*** Opening TASK INPUTS ***

/-- The next state of an LRUN whose layer ends without a fault (R111, R114, R123, R130). -/
theorem exec_lrun_endsLayer (b : Byte) {s : State} {prog : List ChainInstr}
    {cells : List (Int × Int)} {bits rest : List Bool} (h : s.Ready)
    (hdraw : drawnBy prog = some cells) (hah : s.ahead = programBits prog ++ bits)
    (hend : EndsLayer s.src.failsAhead bits rest) :
    ∃ (br : BitReader) (pos : Nat) (cursor : Option Cursor) (dx dy : Dir) (g : Grid),
      exec (.lrun b) s = .next { s with
        br := br
        src := { s.src with pos := pos }
        cursor := cursor
        dx := dx
        dy := dy
        layer := b
        active := false
        grid := g
        rsps := s.rsps ++ [{ status := .ok, data := 0 }] } ∧
      br.closed = false ∧
      State.ahead { s with br := br, src := { s.src with pos := pos } } = rest ∧
      penBehind prog = some (penOf cursor dx dy) ∧
      ∀ (l : Byte) (j : BitVec 16),
        g.bit (cellAddr l j) = if l = b then holdsCell cells j else s.gridBit l j := by
  obtain ⟨t, ht, e⟩ := lrun_endsLayer b h hdraw hah hend
  obtain ⟨br, pos, cursor, dx, dy, g, hnext, hbr, hahead, hpen, hgrid⟩ :=
    answer_of_kept (sourceKept_lrun e) (portsKept_respects.lrun e) { status := .ok, data := 0 }
      (f := s.fault) ht.layer rfl (ht.ready.fault.trans h.fault.symm)
  exact ⟨br, pos, cursor, dx, dy, g, (exec_lrun e).trans hnext, hbr.trans h.opened,
    hahead.trans ht.ahead, hpen ▸ ht.pen, fun l j => (hgrid l j).trans (ht.picture l j)⟩

theorem programBits_append (cs ds : List ChainInstr) :
    programBits (cs ++ ds) = programBits cs ++ programBits ds := List.flatMap_append

theorem programBits_stop : programBits [.stop] = ChainInstr.stop.bits := List.append_nil _

/-- A STOP's bits end the layer, whether or not the source fails later (R111). -/
theorem endsLayer_stop (failsAhead : Bool) (rest : List Bool) :
    EndsLayer failsAhead (ChainInstr.stop.bits ++ rest) rest :=
  .inl (decodeBits_eq_ok_iff.2 rfl)

/-- Settles O31: the loop runs the program's instructions one by one, and then its STOP. -/
theorem lrunDrawsProgram : Obligations.LrunDrawsProgram := by
  intro b s prog cells rest hs hf hc hdraw hah
  rw [programBits_append, programBits_stop, List.append_assoc] at hah
  exact exec_lrun_endsLayer b ⟨hs, hf, hc⟩ hdraw hah (endsLayer_stop _ rest)

/-- Settles O32: behind the whole instructions the stream's end ends the layer as a STOP does. -/
theorem lrunEndsAtEndOfStream : Obligations.LrunEndsAtEndOfStream := by
  intro b s prog cells tail rest hs hf hc hfail hdraw hah hd
  exact exec_lrun_endsLayer b ⟨hs, hf, hc⟩ hdraw hah (.inr ⟨hfail, hd⟩)

/-! ### How many bits a faulting instruction consumes (R155) -/

/-- A field is taken whole or not at all. -/
theorem takeField_cases (n : Nat) (bits : List Bool) :
    (∃ v, takeField n bits = (.ok v, bits.drop n)) ∨ takeField n bits = (.error .truncated, bits) := by
  unfold takeField
  split
  · exact .inl ⟨_, rfl⟩
  · exact .inr rfl

/-- The bits before `x`, or those before `y`. -/
theorem decodeJump_error {bits rest : List Bool} {d : DecodeError}
    (h : decodeJump takeField bits = (.error d, rest)) : ∃ k ∈ [0, 8], rest = bits.drop k := by
  unfold decodeJump at h
  rcases takeField_cases 8 bits with ⟨x, e⟩ | e <;> simp only [e] at h
  · rcases takeField_cases 8 (bits.drop 8) with ⟨y, e'⟩ | e' <;> simp only [e'] at h <;> cases h
    exact ⟨8, by simp, rfl⟩
  · cases h
    exact ⟨0, by simp, rfl⟩
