-- ==== Sys2Proof/Word.lean ====
section
/-! DEFINITION. Word.lean: the widths of the machine, `00_scope.md` rules R4, R5. -/

namespace Sys2Proof

/-- A 32-bit value: a general register, an address, an instruction word, the datum of `lw` and `sw` (R4: `XLEN`,
`PCLEN`, `ILEN`, `WORD`). Bit 31 is the most significant, bit 0 the least (R5). -/
abbrev Word := BitVec 32

/-- One addressable byte (R40). -/
abbrev Byte := BitVec 8

/-- A general register number, `0 .. 31` (R20; R4: `NREGS = 32`). -/
abbrev RegNum := Fin 32

/-- The link register of `jal` (R22). -/
def linkReg : RegNum := 31

end Sys2Proof
end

*** Closing TASK INPUTS ***

*WORK TO BE COMPLETED*: Start at the first line of the entries and stop at the line that contains "answer_of_kept (sourceKept_lrun e)". Repeat every line in that span exactly, and nothing beyond it.

*RESPONSE FOR THIS EXERCISE*:
/-- The next state of an LRUN whose layer ends without a fault (R111, R114, R123, R130). -/
theorem exec_lrun_endsLayer (b : Byte) {s : State} {prog : List ChainInstr}
    {cells : List (Int × Int)} {bits rest : List Bool} (h : s.Ready)
    (hdraw : drawnBy prog = some cells) (hah : s.ahead = programBits prog ++ bits)
    (hend : EndsLayer s.src.failsAhead bits rest) :
    ∃ (br : BitReader) (pos : Nat) (cursor : Option Cursor) (dx dy : Dir) (g : Grid),
      exec (.lrun b) s = .next { s with
        br := br
        src := { s.src with pos := pos }
        cursor := cursor
        dx := dx
        dy := dy
        layer := b
        active := false
        grid := g
        rsps := s.rsps ++ [{ status := .ok, data := 0 }] } ∧
      br.closed = false ∧
      State.ahead { s with br := br, src := { s.src with pos := pos } } = rest ∧
      penBehind prog = some (penOf cursor dx dy) ∧
      ∀ (l : Byte) (j : BitVec 16),
        g.bit (cellAddr l j) = if l = b then holdsCell cells j else s.gridBit l j := by
  obtain ⟨t, ht, e⟩ := lrun_endsLayer b h hdraw hah hend
  obtain ⟨br, pos, cursor, dx, dy, g, hnext, hbr, hahead, hpen, hgrid⟩ :=
    answer_of_kept (sourceKept_lrun e) (portsKept_respects.lrun e) { status := .ok, data := 0 }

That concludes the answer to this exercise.